24 luglio 2008 La Repubblica

6 Commenti

  1. Annamaria dice

    Sono dispiaciuta di avete portato un po’ fuori strada l’argomento, che correttamente Daniela ha rimesso a posto.
    All’interno dei tagli alla sanità trovo che la scelta dell’epidurale sia devastante: bene e indicativo è stato riprendere, anche se in forma umoristica, il passo biblico, così esplicito e tranchant.
    Sono preoccupata per “l’andazzo” di questo governo, che colpisce i sofferenti; il prossimo passo verrà attivato nei confronti delle cure palliative, nell’assistenza agli anziani ed agli invalidi?
    Scordiamoci poi il Testamento biologico…

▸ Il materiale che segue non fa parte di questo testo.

@[simp] theorem meDrain_keeps {σ : State} {core : Nat} {y0 : Nat} {y1 : State} (hσ : Keeps σ y1) : Keeps σ (meDrain core y0 y1) := by
  refine hσ.trans ?_
  clear hσ
  induction y0 generalizing y1 with
    | zero => simp (maxDischargeDepth := 40) [meDrain]
    | succ n ih => unfold meDrain; (try dsimp only); (repeat' split) <;> (try refine Keeps.trans ?_ ih) <;> simp (maxDischargeDepth := 40) [*]

@[simp] theorem meSettle_keeps {σ : State} {core : Nat} {s : State} (hσ : Keeps σ s) : Keeps σ (meSettle core s) := by
  unfold meSettle; simp (maxDischargeDepth := 40) [*]

@[simp] theorem issueMe_keeps {σ : State} {core op : Nat} {u : Upset} {s : State} (hσ : Keeps σ s) : Keeps σ (issueMe core op u s) := by
  unfold issueMe; split <;> simp (maxDischargeDepth := 40) [*]

@[simp] theorem loadDone_keeps {σ : State} {core : Nat} {s : State} (hσ : Keeps σ s) : Keeps σ (loadDone core s) := by
  unfold loadDone; (try dsimp only); (repeat' split) <;> simp (maxDischargeDepth := 40) [*]

@[simp] theorem execMeLoad_keeps {σ : State} {core : Fin 8} {u : Upset} {s : State} (hσ : Keeps σ s) : Good σ (execMeLoad core u s) := by
  unfold execMeLoad; simp (maxDischargeDepth := 40) [*]

@[simp] theorem execMeLoadDone_keeps {σ : State} {core : Fin 8} {s : State} (hσ : Keeps σ s) : Good σ (execMeLoadDone core s) := by
  unfold execMeLoadDone; simp (maxDischargeDepth := 40) [*]

@[simp] theorem execMeStream_keeps {σ : State} {core : Fin 8} {u : Upset} {s : State} (hσ : Keeps σ s) : Good σ (execMeStream core u s) := by
  unfold execMeStream; simp (maxDischargeDepth := 40) [*]

@[simp] theorem execMeDrain_keeps {σ : State} {core : Fin 8} {u : Upset} {s : State} (hσ : Keeps σ s) : Good σ (execMeDrain core u s) := by
  unfold execMeDrain; simp (maxDischargeDepth := 40) [*]

@[simp] theorem execMeClear_keeps {σ : State} {core : Fin 8} {u : Upset} {s : State} (hσ : Keeps σ s) : Good σ (execMeClear core u s) := by
  unfold execMeClear; simp (maxDischargeDepth := 40) [*]

/-! ## Verify -/

@[simp] theorem noteTags_keeps {σ : State} {p : Nat} {deps : List Nat} {s : State} (hσ : Keeps σ s) : Keeps σ (noteTags p deps s) := by
  unfold noteTags; (try simp only [good_next]); (first | refine beginCmd_keeps hσ (fun _ _ _ => ?_) | refine powered_keeps hσ (fun _ => ?_) | refine screen_keeps hσ (fun _ => ?_) | refine beginTable_keeps hσ (fun _ _ _ => ?_) | refine lhBegin_keeps hσ (fun _ _ _ => ?_) | refine withEntry_keeps hσ (fun _ _ => ?_) | refine keeps_foldl hσ (fun _ _ => ?_) | refine onLhQueue_keeps hσ (fun _ => ?_) | refine guarded_keeps hσ (fun _ => ?_) | refine meChecked_keeps hσ (fun _ => ?_) | refine veChecked_keeps hσ (fun _ => ?_) | refine ruChecked_keeps hσ (fun _ => ?_)| refine heard_keeps hσ (fun _ => ?_)| refine startDesc_keeps hσ (fun _ _ _ => ?_)| refine sourceTimer_keeps hσ (fun _ _ _ => ?_)| refine governed_keeps hσ (fun _ => ?_)| refine copyIn_keeps hσ (fun _ => ?_)| refine withPart_keeps hσ (fun _ _ _ => ?_)); (try dsimp only); (repeat' split) <;> (repeat (rename_i e; first | (have e2 := congrArg Prod.snd e; dsimp only at e2; subst e2; clear e) | revert e)) <;> intros <;> simp (maxDischargeDepth := 40) [*]

@[simp] theorem installSched_keeps {σ : State} {q : Nat} {c : QCmd} {b : List Byte} {s : State} (hσ : Keeps σ s) : Keeps σ (installSched q c b s) := by
  unfold installSched; (try dsimp only); (repeat' split) <;> simp (maxDischargeDepth := 40) [*]

@[simp] theorem dropSched_keeps {σ : State} {i : Nat} {s : State} (hσ : Keeps σ s) : Keeps σ (dropSched i s) := by
  unfold dropSched; simp (maxDischargeDepth := 40) [*]

@[simp] theorem removeSched_keeps {σ : State} {q : Nat} {c : QCmd} {s : State} (hσ : Keeps σ s) : Keeps σ (removeSched q c s) := by
  unfold removeSched; (try dsimp only); (repeat' split) <;> simp (maxDischargeDepth := 40) [*]

@[simp] theorem execSchedInstall_keeps {σ : State} {q : Fin 65} {d : HostRead} {s : State} (hσ : Keeps σ s) : Good σ (execSchedInstall q d s) := by
  unfold execSchedInstall; simp (maxDischargeDepth := 40) [*]

@[simp] theorem execSchedRemove_keeps {σ : State} {q : Fin 65} {s : State} (hσ : Keeps σ s) : Good σ (execSchedRemove q s) := by
  unfold execSchedRemove; simp (maxDischargeDepth := 40) [*]

/-! ## StreamCmds -/

@[simp] theorem execNop_keeps {σ : State} {q : Fin 65} {s : State} (hσ : Keeps σ s) : Good σ (execNop q s) := by
  unfold execNop; simp (maxDischargeDepth := 40) [*]

@[simp] theorem execStreamOpen_keeps {σ : State} {q : Fin 65} {d : HostRead} {s : State} (hσ : Keeps σ s) : Good σ (execStreamOpen q d s) := by
  unfold execStreamOpen; simp only [good_next]; split
  · exact hσ
  · (first | refine beginCmd_keeps hσ (fun _ _ _ => ?_) | refine powered_keeps hσ (fun _ => ?_) | refine screen_keeps hσ (fun _ => ?_) | refine beginTable_keeps hσ (fun _ _ _ => ?_) | refine lhBegin_keeps hσ (fun _ _ _ => ?_) | refine withEntry_keeps hσ (fun _ _ => ?_) | refine keeps_foldl hσ (fun _ _ => ?_) | refine onLhQueue_keeps hσ (fun _ => ?_) | refine guarded_keeps hσ (fun _ => ?_) | refine meChecked_keeps hσ (fun _ => ?_) | refine veChecked_keeps hσ (fun _ => ?_) | refine ruChecked_keeps hσ (fun _ => ?_)| refine heard_keeps hσ (fun _ => ?_)| refine startDesc_keeps hσ (fun _ _ _ => ?_)| refine sourceTimer_keeps hσ (fun _ _ _ => ?_)| refine governed_keeps hσ (fun _ => ?_)| refine copyIn_keeps hσ (fun _ => ?_)| refine withPart_keeps hσ (fun _ _ _ => ?_)); (try dsimp only); (repeat' split) <;> (repeat (rename_i e; first | (have e2 := congrArg Prod.snd e; dsimp only at e2; subst e2; clear e) | revert e)) <;> intros <;> simp (maxDischargeDepth := 40) [*]

@[simp] theorem dropInput_keeps {σ : State} {q h : Nat} {s : State} (hσ : Keeps σ s) : Keeps σ (dropInput q h s) := by
  unfold dropInput; (try dsimp only); (repeat' split) <;> simp (maxDischargeDepth := 40) [*]

@[simp] theorem drainStream_keeps {σ : State} {d : Nat} {s : State} (hσ : Keeps σ s) : Keeps σ (drainStream d s) := by
  unfold drainStream; split <;> simp (maxDischargeDepth := 40) [*]

@[simp] theorem closeStream_keeps {σ : State} {d mode q id : Nat} {s : State} (hσ : Keeps σ s) : Keeps σ (closeStream d mode q id s) := by
  unfold closeStream; simp (maxDischargeDepth := 40) [*]

@[simp] theorem beginClose_keeps {σ : State} {q mode : Nat} {s : State} (hσ : Keeps σ s) : Keeps σ (beginClose q mode s) := by
  unfold beginClose; split
  · split
    · exact hσ
    · refine beginCmd_keeps hσ (fun c b t => ?_)
      split <;> simp (maxDischargeDepth := 40)
  · exact hσ

@[simp] theorem execStreamCloseDrain_keeps {σ : State} {q : Fin 65} {s : State} (hσ : Keeps σ s) : Good σ (execStreamCloseDrain q s) := by
  unfold execStreamCloseDrain; simp (maxDischargeDepth := 40) [*]

@[simp] theorem execStreamCloseAbort_keeps {σ : State} {q : Fin 65} {s : State} (hσ : Keeps σ s) : Good σ (execStreamCloseAbort q s) := by
  unfold execStreamCloseAbort; simp (maxDischargeDepth := 40) [*]

@[simp] theorem execEbbInput_keeps {σ : State} {q : Fin 65} {s : State} (hσ : Keeps σ s) : Good σ (execEbbInput q s) := by
  unfold execEbbInput; (try simp only [good_next]); (first | refine beginCmd_keeps hσ (fun _ _ _ => ?_) | refine powered_keeps hσ (fun _ => ?_) | refine screen_keeps hσ (fun _ => ?_) | refine beginTable_keeps hσ (fun _ _ _ => ?_) | refine lhBegin_keeps hσ (fun _ _ _ => ?_) | refine withEntry_keeps hσ (fun _ _ => ?_) | refine keeps_foldl hσ (fun _ _ => ?_) | refine onLhQueue_keeps hσ (fun _ => ?_) | refine guarded_keeps hσ (fun _ => ?_) | refine meChecked_keeps hσ (fun _ => ?_) | refine veChecked_keeps hσ (fun _ => ?_) | refine ruChecked_keeps hσ (fun _ => ?_)| refine heard_keeps hσ (fun _ => ?_)| refine startDesc_keeps hσ (fun _ _ _ => ?_)| refine sourceTimer_keeps hσ (fun _ _ _ => ?_)| refine governed_keeps hσ (fun _ => ?_)| refine copyIn_keeps hσ (fun _ => ?_)| refine withPart_keeps hσ (fun _ _ _ => ?_)); (try dsimp only); (repeat' split) <;> (repeat (rename_i e; first | (have e2 := congrArg Prod.snd e; dsimp only at e2; subst e2; clear e) | revert e)) <;> intros <;> simp (maxDischargeDepth := 40) [*]

@[simp] theorem ebbArrived_keeps {σ : State} {q : Nat} {c : QCmd} {b : List Byte} {s : State} (hσ : Keeps σ s) : Keeps σ (ebbArrived q c b s) := by
  unfold ebbArrived; split <;> simp (maxDischargeDepth := 40) [*]

@[simp] theorem execEbbCancel_keeps {σ : State} {q : Fin 65} {s : State} (hσ : Keeps σ s) : Good σ (execEbbCancel q s) := by
  unfold execEbbCancel; (try simp only [good_next]); (first | refine beginCmd_keeps hσ (fun _ _ _ => ?_) | refine powered_keeps hσ (fun _ => ?_) | refine screen_keeps hσ (fun _ => ?_) | refine beginTable_keeps hσ (fun _ _ _ => ?_) | refine lhBegin_keeps hσ (fun _ _ _ => ?_) | refine withEntry_keeps hσ (fun _ _ => ?_) | refine keeps_foldl hσ (fun _ _ => ?_) | refine onLhQueue_keeps hσ (fun _ => ?_) | refine guarded_keeps hσ (fun _ => ?_) | refine meChecked_keeps hσ (fun _ => ?_) | refine veChecked_keeps hσ (fun _ => ?_) | refine ruChecked_keeps hσ (fun _ => ?_)| refine heard_keeps hσ (fun _ => ?_)| refine startDesc_keeps hσ (fun _ _ _ => ?_)| refine sourceTimer_keeps hσ (fun _ _ _ => ?_)| refine governed_keeps hσ (fun _ => ?_)| refine copyIn_keeps hσ (fun _ => ?_)| refine withPart_keeps hσ (fun _ _ _ => ?_)); (try dsimp only); (repeat' split) <;> (repeat (rename_i e; first | (have e2 := congrArg Prod.snd e; dsimp only at e2; subst e2; clear e) | revert e)) <;> intros <;> simp (maxDischargeDepth := 40) [*]

@[simp] theorem execStreamStandingRetry_keeps {σ : State} {q : Fin 65} {s : State} (hσ : Keeps σ s) : Good σ (execStreamStandingRetry q s) := by
  unfold execStreamStandingRetry; simp only [good_next]; split
  · exact hσ
  · (first | refine beginCmd_keeps hσ (fun _ _ _ => ?_) | refine powered_keeps hσ (fun _ => ?_) | refine screen_keeps hσ (fun _ => ?_) | refine beginTable_keeps hσ (fun _ _ _ => ?_) | refine lhBegin_keeps hσ (fun _ _ _ => ?_) | refine withEntry_keeps hσ (fun _ _ => ?_) | refine keeps_foldl hσ (fun _ _ => ?_) | refine onLhQueue_keeps hσ (fun _ => ?_) | refine guarded_keeps hσ (fun _ => ?_) | refine meChecked_keeps hσ (fun _ => ?_) | refine veChecked_keeps hσ (fun _ => ?_) | refine ruChecked_keeps hσ (fun _ => ?_)| refine heard_keeps hσ (fun _ => ?_)| refine startDesc_keeps hσ (fun _ _ _ => ?_)| refine sourceTimer_keeps hσ (fun _ _ _ => ?_)| refine governed_keeps hσ (fun _ => ?_)| refine copyIn_keeps hσ (fun _ => ?_)| refine withPart_keeps hσ (fun _ _ _ => ?_)); (try dsimp only); (repeat' split) <;> (repeat (rename_i e; first | (have e2 := congrArg Prod.snd e; dsimp only at e2; subst e2; clear e) | revert e)) <;> intros <;> simp (maxDischargeDepth := 40) [*]

/-! ## Sections -/

@[simp] theorem beginMove_keeps {σ : State} {m : Move} {s : State} (hσ : Keeps σ s) : Keeps σ (beginMove m s) := by
  unfold beginMove; simp (maxDischargeDepth := 40) [*]

@[simp] theorem endMove_keeps {σ : State} {m : Move} {s : State} (hσ : Keeps σ s) : Keeps σ (endMove m s) := by
  unfold endMove; simp (maxDischargeDepth := 40) [*]

@[simp] theorem fetchMember_keeps {σ : State} {ebb : Bool} {k : Nat} {g : Section} {s : State} {d : Nat} (hσ : Keeps σ s) : Keeps σ (fetchMember ebb k g s d) := by
  unfold fetchMember; split <;> simp (maxDischargeDepth := 40) [*]

@[simp] theorem retryFetches_keeps {σ : State} {s : State} (hσ : Keeps σ s) : Keeps σ (retryFetches s) := by
  unfold retryFetches
  refine keeps_foldl hσ (fun _ _ => ?_)
  split <;> simp (maxDischargeDepth := 40)

@[simp] theorem beginPrefetch_keeps {σ : State} {d : Nat} {s : State} (hσ : Keeps σ s) : Keeps σ (beginPrefetch d s) := by
  unfold beginPrefetch; split <;> simp (maxDischargeDepth := 40) [*]

@[simp] theorem fetchStart_keeps {σ : State} {t : SwapItem} {s : State} (hσ : Keeps σ s) : Keeps σ (fetchStart t s) := by
  unfold fetchStart; (repeat' split) <;> simp (maxDischargeDepth := 40) [*]

@[simp] theorem toRunning_keeps {σ : State} {d : Nat} {s : State} (hσ : Keeps σ s) : Keeps σ (toRunning d s) := by
  unfold toRunning; simp (maxDischargeDepth := 40) [*]

@[simp] theorem copyIn_keeps {σ : State} {x : Stream} {idx : List Nat} {k : State → State} {s : State} (hσ : Keeps σ s) (h_k : ∀ t, Keeps t (k t)) : Keeps σ (copyIn x idx k s) := by
  replace h_k : ∀ {z} t, Keeps z t → Keeps z (k t) := fun t h => h.trans (h_k t)
  unfold copyIn; split <;> simp (maxDischargeDepth := 40) [*]

@[simp] theorem sectionIn_keeps {σ : State} {ebb : Bool} {k : Nat} {g : Section} {s : State} {d : Nat} (hσ : Keeps σ s) : Keeps σ (sectionIn ebb k g s d) := by
  unfold sectionIn; split <;> simp (maxDischargeDepth := 40) [*]

@[simp] theorem wholeIn_keeps {σ : State} {d : Nat} {s : State} (hσ : Keeps σ s) : Keeps σ (wholeIn d s) := by
  unfold wholeIn; split <;> simp (maxDischargeDepth := 40) [*]

@[simp] theorem swapInDone_keeps {σ : State} {t : SwapItem} {s : State} (hσ : Keeps σ s) : Keeps σ (swapInDone t s) := by
  unfold swapInDone; (repeat' split) <;> simp (maxDischargeDepth := 40) [*]

@[simp] theorem releaseMember_keeps {σ : State} {ebb : Bool} {k : Nat} {g : Section} {s : State} {d : Nat} (hσ : Keeps σ s) : Keeps σ (releaseMember ebb k g s d) := by
  unfold releaseMember; split <;> simp (maxDischargeDepth := 40) [*]

@[simp] theorem sectionRelease_keeps {σ : State} {i k : Nat} {s : State} (hσ : Keeps σ s) : Keeps σ (sectionRelease i k s) := by
  unfold sectionRelease; (repeat' split) <;> simp (maxDischargeDepth := 40) [*]

@[simp] theorem memberIdle_keeps {σ : State} {ebb : Bool} {d : Nat} {s : State} (hσ : Keeps σ s) : Keeps σ (memberIdle ebb d s) := by
  unfold memberIdle; simp (maxDischargeDepth := 40) [*]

    Tuttavia credo si debba rilevare con attenzione quanto scritto da Manuela sull’atteggiamento della stampa, sul suo silenzio, che è ben peggio di una presa di posizione.
    Sembriamo immersi in una melassa in cui si dibattono giornalisti messi apposta sotto la canicola davanti ai Palazzi romani mentre i telespettatori vengono distratti da quei lieti passanti che chiamano a casa per farsi vedere dietro a Frittella.
    Si tratta di un atteggiamento già utilizzato con Grillo e Travaglio e adesso applicato a chi, nella politica, vorrebbe RINNOVARE qualcosa.
    Forse proprio quello a cui si riferiva Deanna.
    Ma questo non sarà il segnale che ormai siamo un paese senza speranza?
    Resistere, resistere, resistere.

  2. Daniela dice

    A proposito del parto indolore

    E’ da tempo che mi interesso al parto indolore e in gennaio 2008, su sollecitazione di alcune donne che hanno partorito a Carpi nel nostro ospedale, e dopo aver cercato informazioni sulle prassi degli ospedali in provincia e in regione rispetto a questo tema, ho presentato un ordine del giorno in Consiglio Comunale che potete leggere cliccando qui sotto
    http://www.carpidiem.it/html/attach/82/82834.partoindolore.pdf
    l’0rdine del giorno è stato votato da tutti i consiglieri tranne l’astensione della COnsigliera Leda Tirelli di AN.
    Proprio in questi giorni ho chiesto presso il reparto di Ostetricia e ginecologia del nostro ospedale se ci sono notizie rispetto al dispositivo dell’ODG.
    Nessuna novità, si sta ancora aspettando che vengano destinati anestesisti affinchè si possa procedere alla copertura sulle 24 ore (sempre a pagamento comunque) e l’unica nota positiva riguarda una assicurazione verbale da parte dell’Azienda che si impegnerà entro fine 2008 a prendere una decisione in merito.
    Mi viene a mento uno slogan letto chissà dove tempo fa…..donna partorirai senza dolore a condizione che il bilancio lo consenta…..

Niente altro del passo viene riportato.